We’ve been using feature voting ourselves successfully for over 7 years and we’re going to show you what’s worked for us, pitfalls to watch out for, and things to look for when choosing a feature voting tool.
Whether you’re drowning in user feedback, struggling to prioritize features, or just want to give your users a stronger voice, this guide has you covered.
- Why you should offer feature voting to your users?
- Top 4 benefits of feature voting
- Who should use feature voting (and who shouldn’t)
- Common mistakes to avoid with feature voting
- 5 tips for doing feature voting right
- Common objections to feature voting
- The only 5 feature voting tools to consider (19 analyzed)
- Feature Upvote
- Feature Voting FAQ

Why you should offer feature voting to your users?
Picture this: your users are brimming with ideas to improve your product, but their voices are getting lost in a sea of support tickets, emails, and social media noise.
Feature voting is your lifeline.
By giving your users a dedicated platform to submit, discuss, and upvote feature ideas, you’re not just collecting feedback — you’re building a community around your product.
Your users feel heard, valued, and invested in your success.

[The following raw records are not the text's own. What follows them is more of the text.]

-- ==== Sys2Proof/Machine/Pure.lean ====
section
/-! DEFINITION. The three commands as pure functions from bytes to bytes or a fault cause (R3, R22's last paragraph, decision
D1). The engines are not defined by these; statements compare the two designs. -/

namespace Sys2Proof.Machine

open Sys2Proof

/-! ### COMPRESS: a list of blocks, cut into groups of eight -/

/-- A block of the compressed stream (R90, R104). -/
inductive Block
  | lit (bytes : List Byte)
  | copy (off len : Nat)
  deriving DecidableEq, Repr

/-- The tag: 1 = Copy, 0 = Literal (R91). -/
def Block.tag : Block → Bool
  | .lit _ => false
  | .copy _ _ => true

/-- The body bytes (R92, R94, R95). -/
def Block.body : Block → List Byte
  | .lit bytes => literalBody bytes
  | .copy off len => copyBody off len

/-- The ranges of R101 without the bound on the offset by the output position. -/
def Block.canonical : Block → Bool
  | .lit bytes => decide (1 ≤ bytes.length ∧ bytes.length ≤ Config.maxLiteral)
  | .copy off len =>
    decide (Config.minMatch ≤ len ∧ len ≤ Config.maxMatch ∧ 1 ≤ off ∧ off ≤ Config.window)

/-- How many bytes a block produces. -/
def Block.produces : Block → Nat
  | .lit bytes => bytes.length
  | .copy _ len => len

/-- Every copy of a block list refers only to bytes already produced (R101, R160 (d)), `dst` being produced before it. -/
def copiesInside : Nat → List Block → Bool
  | _, [] => true
  | dst, .lit bytes :: bs => copiesInside (dst + bytes.length) bs
  | dst, .copy off len :: bs => decide (off ≤ dst) && copiesInside (dst + len) bs

/-- The parse of R152 from position `src`, at most `k` blocks. -/
def parseFrom (inp : List Byte) : Nat → Nat → List Block
  | 0, _ => []
  | k + 1, src =>
    if src < inp.length then
      let m := matchAt inp src
      if profitable m.len then .copy m.off m.len :: parseFrom inp k (src + m.len)
      else
        let run := (litRun inp src m).1
        .lit ((inp.drop src).take run) :: parseFrom inp k (src + run)
    else []

/-- The blocks of an input (R158). -/
def parse (inp : List Byte) : List Block := parseFrom inp inp.length 0

/-- The control byte of a group, the tag of its `j`-th block at bit `j`, unused bits 0 (R91). -/
def tagByte : Nat → List Block → Byte
  | _, [] => 0
  | j, b :: bs => (BitVec.ofBool b.tag).setWidth 8 <<< j ||| tagByte (j + 1) bs

/-- A group: its control byte, then the bodies of its blocks (R90). -/
def groupBytes (bs : List Block) : List Byte := tagByte 0 bs :: bs.flatMap Block.body

/-- The stream of a block list, groups of eight, the last one possibly smaller (R90), at most `k` groups. -/
def packFrom : Nat → List Block → List Byte
  | 0, _ => []
  | _ + 1, [] => []
  | k + 1, b :: bs =>
    groupBytes ((b :: bs).take Config.tagsPerCtrl) ++ packFrom k ((b :: bs).drop Config.tagsPerCtrl)

/-- The stream of a block list (R90). -/
def pack (bs : List Block) : List Byte := packFrom bs.length bs

/-- `compress(bytes) -> bytes` (R3, R158). -/
def pureCompress (inp : List Byte) : List Byte := pack (parse inp)

/-! ### DECOMPRESS: explicit tag list, output as a growing list -/

/-- The eight tags of a control byte, least significant first (R91). -/
def tagsOf (b : Byte) : List Bool := (List.range 8).map b.getLsbD

/-- Replay `len` bytes, each the one `off` before the end of what has been produced (R185). -/
def replay (off : Nat) : Nat → List Byte → List Byte
  | 0, out => out
  | k + 1, out => replay off k (out ++ [out.getD (out.length - off) 0])

/-- Offset and length of a copy (R96). -/
def copyOperands : Instr → Option (Nat × Nat)
  | .copyShort offset c => some (offset.toNat, copyLength (countShort c))
  | .copyLong offset h ext => some (offset.toNat, copyLength (countLong h ext))
  | .ctrl _ => none
  | .literal _ => none
  | .predA => none
  | .predB => none
  | .predC => none
  | .filterRow _ _ => none
  | .filterImage => none
  | .compress => none
  | .decompress => none

/-- One copy block on the produced bytes (R185, R212, R213). -/
def pureCopy (l off len : Nat) (out : List Byte) : Except Cause (List Byte) :=
  if off < 1 ∨ out.length < off then .error .decCopySourceRange
  else if l < out.length + len then .error .decCopyDestRange
  else .ok (replay off len out)

/-- One block body on the produced bytes: the produced bytes and the rest of the input, or a cause (R182 to R185, R217). -/
def pureBlock (l : Nat) (tag : Bool) (inp out : List Byte) : Except Cause (List Byte × List Byte) :=
  match decode Config.defaultParams (bodySlot tag) inp with
  | .error _ => .error .decInputExhausted
  | .ok (.literal payload, rest) =>
    if l < out.length + payload.length then .error .decLiteralDestRange else .ok (out ++ payload, rest)
  | .ok (i, rest) =>
    match copyOperands i with
    | none => .error .decInputExhausted
    | some (off, len) =>
      match pureCopy l off len out with
      | .error c => .error c
      | .ok out' => .ok (out', rest)

/-- The loop of R187 with the tags still held as a list (R181): at most `k` control bytes and blocks. -/
def pureLoop (l : Nat) : Nat → List Bool → List Byte → List Byte → Except Cause (List Byte)
  | 0, _, _, out => .ok out
  | k + 1, tags, inp, out =>
    if out.length < l then
      match tags with
      | [] =>
        match inp with
        | [] => .error .decInputExhausted
        | b :: rest => pureLoop l k (tagsOf b) rest out
      | t :: ts =>
        match pureBlock l t inp out with
        | .error c => .error c
        | .ok (out', rest) => pureLoop l k ts rest out'
    else .ok out

/-- `decompress(bytes, expectedLength) -> bytes` (R3, R187). -/
def pureDecompress (inp : List Byte) (l : Nat) : Except Cause (List Byte) := pureLoop l (inp.length + 1) [] inp []

/-! ### FILTER_IMAGE -/

/-- The choice of R126 from the three costs: A unless B is strictly cheaper, then C if strictly cheaper still. -/
def selectPred (costA costB costC : Nat) : Pred :=
  if costB < costA then (if costC < costB then .c else .b) else (if costC < costA then .c else .a)

/-- `FILTER_ROW` as a function (R129): the predictor and the residual row; no row above on row 0 (R127). -/
def pureRow (prev : Option (List Byte)) (cur : List Byte) : Pred × List Byte :=
  match prev with
  | none => (.a, residualA cur)
  | some up =>
    match selectPred (costFor .a (residualA cur)) (costFor .b (residualB up cur)) (costFor .c (residualC up cur)) with
    | .a => (.a, residualA cur)
    | .b => (.b, residualB up cur)
    | .c => (.c, residualC up cur)

/-- Row `r` of a pixel buffer (R61). -/
def rowOf (stride : Nat) (pix : List Byte) (r : Nat) : List Byte := (pix.drop (r * stride)).take stride

/-- The predictor and residual row of row `r` (R130: from original samples only). -/
def pureRowAt (stride : Nat) (pix : List Byte) (r : Nat) : Pred × List Byte :=
  pureRow (if r = 0 then none else some (rowOf stride pix (r - 1))) (rowOf stride pix r)

/-- `filterImage(pixels, width, height) -> FilteredStream bytes` (R3, R66, R131). -/
def pureFilterImage (p : Params) (w h : BitVec 16) (pix : List Byte) : List Byte :=
  let rows := (List.range h.toNat).map (pureRowAt (w.toNat * Config.pixelSize) pix)
  subHeader p w h ++ (rows.map fun x => idOfPred p x.1) ++ rows.flatMap fun x => x.2

end Sys2Proof.Machine
end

In summary, feature voting helps you:
- Streamline your feedback collection and save countless hours.
- Surface the most demanded features, so you can prioritize with confidence.

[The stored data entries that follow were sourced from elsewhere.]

-- ==== Sys2Proof/Machine/Operands.lean ====
section
/-!
DEFINITION. The coding of message bodies (R200): how numbers, indices, sets, enumerations, sources, optional fields,
lists and object references become bytes, and how a request body is read back.
-/
namespace Sys2Proof.Machine

/-! ## Writing -/

/-- A number in `k` bytes, high byte first. -/
def be : Nat → Nat → List Byte
  | 0, _ => []
  | k + 1, n => BitVec.ofNat 8 (n / 256 ^ k) :: be k n

/-- A one-byte index, code or small number. -/
def e1 (n : Nat) : List Byte := be 1 n
/-- A two-byte count, identifier, mask, cue id or station day. -/
def e2 (n : Nat) : List Byte := be 2 n
/-- A four-byte rate, duration, count of bytes, insertion number, slot index or count of null packets. -/
def e4 (n : Nat) : List Byte := be 4 n
/-- A six-byte local clock value, count of ticks or meter credit. -/
def e6 (n : Nat) : List Byte := be 6 n

/-- A single flag: 0 clear, 1 set (log entry 9). -/
def eFlag (b : Bool) : List Byte := e1 b.toNat

/-- An optional field: a presence byte, then the field when present. -/
def eOpt {α : Type} (f : α → List Byte) : Option α → List Byte
  | none => [0]
  | some a => 1 :: f a

/-- A list: a count byte, then the entries. -/
def eList {α : Type} (f : α → List Byte) (l : List α) : List Byte := e1 l.length ++ l.flatMap f

/-- A local clock value. -/
def eClock (c : Clock) : List Byte := e6 c.toNat

/-- A station tick count as station day and day tick (R14). -/
def eStation (n : Nat) : List Byte := e2 (n / Config.dayTicks) ++ e6 (n % Config.dayTicks)

/-- A set of up to four items: bit n for the n-th item. -/
def eSet (a b c d : Bool) : List Byte := e1 (a.toNat + 2 * b.toNat + 4 * c.toNat + 8 * d.toNat)

/-- A set of event classes. -/
def eClasses (c : ClassSet) : List Byte := eSet c.note c.degraded c.fault c.refused

/-- The four sticky flags of a port. -/
def eFlags (f : PortFlags) : List Byte := eSet f.syncLost f.overrun f.continuity f.errorFlagged

/-- A source: 0..47 the variant, 0xFE BLANK, 0xFF NATIONAL. -/
def Source.code : Source → Nat
  | .national => 0xFF
  | .variant v => v
  | .blank => 0xFE

/-- The source that a target names. -/
def Target.source : Target → Source
  | .national => .national
  | .variant v => .variant v

/-- The source that a fallback names. -/
def Fallback.source : Fallback → Source
  | .national => .national
  | .blank => .blank

def eSource (x : Source) : List Byte := e1 x.code
def eTarget (x : Target) : List Byte := eSource x.source

/-- MANAGEMENT, CUE (R200). -/
def linkCode : Link → Nat
  | .management => 0
  | .cue => 1

def Admission.code : Admission → Nat
  | .admitted => 0
  | .notAdmitted => 1

def Policy.code : Policy → Nat
  | .discard => 0
  | .capture => 1

def PortRun.code : PortRun → Nat
  | .stopped => 0
  | .search => 1
  | .verify _ _ => 2
  | .locked _ _ _ => 3

def CompClass.code : CompClass → Nat
  | .essential => 0
  | .expendable => 1

def Counting.code : Counting → Nat
  | .full => 0
  | .payload => 1

def Health.code : Health → Nat
  | .healthy => 0
  | .starved => 1
  | .recovering => 2

def RouteState.code : RouteState → Nat
  | .steady => 0
  | .pendingSplice _ _ _ => 1
  | .awaitConfirm _ _ _ => 2
  | .fallback => 3
  | .returning _ _ => 4

def SwitchPolicy.code : SwitchPolicy → Nat
  | .immediate => 0
  | .atMark => 1
  | .onConfirm => 2

def Repeat.code : Repeat → Nat
  | .once => 0
  | .daily => 1

def CueState.code : CueState → Nat
  | .pending => 0
  | .active => 1

def CueOutcome.code : CueOutcome → Nat
  | .none => 0
  | .switched => 1
  | .forced => 2
  | .noChange => 3
  | .held => 4
  | .fallback => 5
  | .expired => 6
  | .superseded => 7
  | .cancelled => 8

def ArbiterMode.code : ArbiterMode → Nat
  | .fixed => 0
  | .rotate => 1

def CarMode.code : CarMode → Nat
  | .continuous => 0
  | .single => 1

def CarState.code : CarState → Nat
  | .idle => 0
  | .running => 1
  | .done => 2

def CapReason.code : CapReason → Nat
  | .component => 0
  | .unmatched => 1
  | .unadmitted => 2

def ResetCause.code : ResetCause → Nat
  | .powerOn => 0
  | .request => 1

def RouteCause.code : RouteCause → Nat
  | .cue => 0
  | .take => 1
  | .mark => 2
  | .deadline => 3
  | .confirm => 4
  | .cancel => 5
  | .hold => 6
  | .free => 7
  | .starved => 8
  | .healthy => 9

def HealthCause.code : HealthCause → Nat
  | .written => 0
  | .anchorArrival => 1
  | .starvationExpiry => 2
  | .recoveryExpiry => 3
  | .portLost => 4
  | .portUnadmitted => 5

/-- The result codes of R188. Code 14 is reserved. -/
def Result.code : Result → Nat
  | .ok => 0
  | .unsupported => 1
  | .notPermitted => 2
  | .badField => 3
  | .inUse => 4
  | .full => 5
  | .duplicate => 6
  | .unknown => 7
  | .claimed => 8
  | .tooLate => 9
  | .notReady => 10
  | .conflict => 11
  | .notDue => 12
  | .wrongPolicy => 13
  | .empty => 15
  | .busy => 16

/-- The cause codes of 11.4.1; a REFUSED event carries the refusal's result code. -/
def Cause.code : Cause → Nat
  | .continuityGap => 1
  | .meterExcess => 2
  | .expendableOverflow => 3
  | .ageDiscard => 4
  | .carouselLate => 5
  | .captureOverflow => 6
  | .linkFrame => 7
  | .syncLost => 8
  | .variantStarved => 9
  | .forcedSplice => 10
  | .mainOverflow => 11
  | .lateDiscard => 12
  | .nationalSyncLost => 13
  | .poolEmpty => 14
  | .refused r => r.code

/-- The four event classes, in the order of their codes (11.4). -/
inductive EventClass where
  | note
  | degraded
  | fault
  | refused
  deriving DecidableEq, Repr

/-- The class of each cause (11.4.1). -/
def Cause.cls : Cause → EventClass
  | .continuityGap | .meterExcess | .expendableOverflow | .ageDiscard | .carouselLate | .captureOverflow
  | .linkFrame => .note
  | .syncLost | .variantStarved | .forcedSplice | .mainOverflow | .lateDiscard => .degraded
  | .nationalSyncLost | .poolEmpty => .fault
  | .refused _ => .refused

def EventClass.code : EventClass → Nat
  | .note => 0
  | .degraded => 1
  | .fault => 2
  | .refused => 3

/-- An object reference: the type code, then three bytes of index (R200). -/
def eObj : ObjRef → List Byte
  | .port p => e1 1 ++ e1 p ++ [0, 0]
  | .component c => e1 2 ++ e1 c ++ [0, 0]
  | .meter m => e1 3 ++ e1 m ++ [0, 0]
  | .slot sl => e1 4 ++ e1 sl ++ [0, 0]
  | .slotRole sl r => e1 5 ++ e1 sl ++ e1 r ++ [0]
  | .variant v => e1 6 ++ e1 v ++ [0, 0]
  | .cue id => e1 7 ++ e2 id ++ [0]
  | .region g => e1 8 ++ e1 g ++ [0, 0]
  | .route g sl => e1 9 ++ e1 g ++ e1 sl ++ [0]
  | .feed fd => e1 10 ++ e1 fd ++ [0, 0]
  | .carousel k => e1 11 ++ e1 k ++ [0, 0]
  | .tally t => e1 12 ++ e1 t ++ [0, 0]
  | .link l => e1 13 ++ e1 (linkCode l) ++ [0, 0]
  | .owner o => e1 14 ++ e1 o ++ [0, 0]
  | .reason n => e1 15 ++ e1 n ++ [0, 0]

/-- The object reference of a definer (R157). -/
def Definer.obj : Definer → ObjRef
  | .slotRole sl r => .slotRole sl r
  | .component c => .component c
  | .carousel k => .carousel k

/-! ## Reading -/

/-- A reader takes an item from the front of a body and leaves the rest; it fails where R200 or the owning rule's range
does not allow what stands there, and the request is then refused BAD_FIELD (R188). -/
abbrev Reader (α : Type) := List Byte → Option (α × List Byte)

/-- A number of `k` bytes, high byte first, added to what has been read. -/
def rNatFrom : Nat → Nat → Reader Nat
  | 0, n, b => some (n, b)
  | k + 1, n, x :: b => rNatFrom k (n * 256 + x.toNat) b
  | _ + 1, _, [] => none

/-- A number of `k` bytes, high byte first. -/
def rNat (k : Nat) : Reader Nat := rNatFrom k 0

/-- An index below `n`. -/
def rIndex (n : Nat) : Reader (Fin n) := fun b =>
  match b with
  | x :: rest => if h : x.toNat < n then some (⟨x.toNat, h⟩, rest) else none
  | [] => none

/-- A byte whose value is its position in a list of values. -/
def rEnum {α : Type} (values : List α) : Reader α := fun b =>
  match b with
  | x :: rest => (values[x.toNat]?).map fun v => (v, rest)
  | [] => none

/-- A single flag (log entry 9). -/
def rFlag : Reader Bool := rEnum [false, true]

/-- A byte of bits. -/
def rByte : Reader Byte := fun b =>
  match b with
  | x :: rest => some (x, rest)
  | [] => none

/-- A set of at most four items; a bit beyond them is refused. -/
def rSet4 : Reader Byte := fun b =>
  match b with
  | x :: rest => if x.toNat < 16 then some (x, rest) else none
  | [] => none

/-- An identifier or mask of 13 bits in two bytes (R45). -/
def rIdent : Reader Ident := fun b =>
  match rNat 2 b with
  | some (n, rest) => if n < 8192 then some (BitVec.ofNat 13 n, rest) else none
  | none => none

/-- An optional field. -/
def rOpt {α : Type} (r : Reader α) : Reader (Option α) := fun b =>
  match b with
  | x :: rest =>
    if x = 0 then some (none, rest)
    else if x = 1 then (r rest).map fun y => (some y.1, y.2)
    else none
  | [] => none

/-- `n` items in a row. -/
def rMany {α : Type} (r : Reader α) : Nat → Reader (List α)
  | 0, b => some ([], b)
  | n + 1, b =>
    match r b with
    | some (x, rest) => (rMany r n rest).map fun y => (x :: y.1, y.2)
    | none => none

/-- A list of at most `most` items behind its count byte. -/
def rList {α : Type} (most : Nat) (r : Reader α) : Reader (List α) := fun b =>
  match b with
  | x :: rest => if x.toNat ≤ most then rMany r x.toNat rest else none
  | [] => none

/-- A target: a variant or NATIONAL; BLANK and other codes are refused (R95, R129). -/
def rTarget : Reader Target := fun b =>
  match b with
  | x :: rest =>
    if x = 0xFF then some (.national, rest)
    else if h : x.toNat < 48 then some (.variant ⟨x.toNat, h⟩, rest) else none
  | [] => none

/-- A fallback, coded as the source it is (R82, log entry 11). -/
def rFallback : Reader Fallback := fun b =>
  match b with
  | x :: rest => if x = 0xFF then some (.national, rest) else if x = 0xFE then some (.blank, rest) else none
  | [] => none

/-- A station time; a day tick above the last of the day is refused (R17, R95). -/
def rStation : Reader Nat := fun b =>
  match rNat 2 b with
  | none => none
  | some (day, b1) =>
    match rNat 6 b1 with
    | none => none
    | some (tick, b2) => if tick < Config.dayTicks then some (day * Config.dayTicks + tick, b2) else none

/-- A packet of 188 bytes (R166). -/
def rPacket : Reader Packet := fun b => if b.length < 188 then none else some (b.take 188, b.drop 188)

/-- One item after another. -/
def rThen {α β : Type} (r : Reader α) (q : Reader β) : Reader (α × β) := fun b =>
  match r b with
  | some (x, rest) => (q rest).map fun y => ((x, y.1), y.2)
  | none => none

/-- An item that must satisfy a condition of its owning rule. -/
def rWhen {α : Type} (r : Reader α) (ok : α → Bool) : Reader α := fun b =>
  match r b with
  | some (x, rest) => if ok x then some (x, rest) else none
  | none => none

/-- The whole of a body: what a reader takes, with nothing left over. -/
def readAll {α : Type} (r : Reader α) (b : List Byte) : Option α :=
  match r b with
  | some (x, []) => some x
  | _ => none

/-- A body without fields. -/
def rNothing : Reader Unit := fun b => some ((), b)

end Sys2Proof.Machine
end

- Close the loop by notifying users when the suggestions they voted up are implemented.
- Build trust by showing users their input matters.
- Harness the power of the crowd to let users support each other.
Your users get a direct line to influence your product roadmap, and you get clear, actionable data to guide your decisions.
Top 4 benefits of feature voting
1. Streamline feedback collection
As your product grows, so does the volume of feature requests landing in your inbox, support queue, social media mentions, and casual chats.
Keeping track of all this feedback scattered across multiple channels is a massive time sink.
That’s where a feature voting board helps.
It funnels all those requests into one centralized place, making it effortless for your users to submit and upvote ideas.
Imagine all your feature requests neatly organized, tagged, and prioritized by popularity. That’s the power of a voting board.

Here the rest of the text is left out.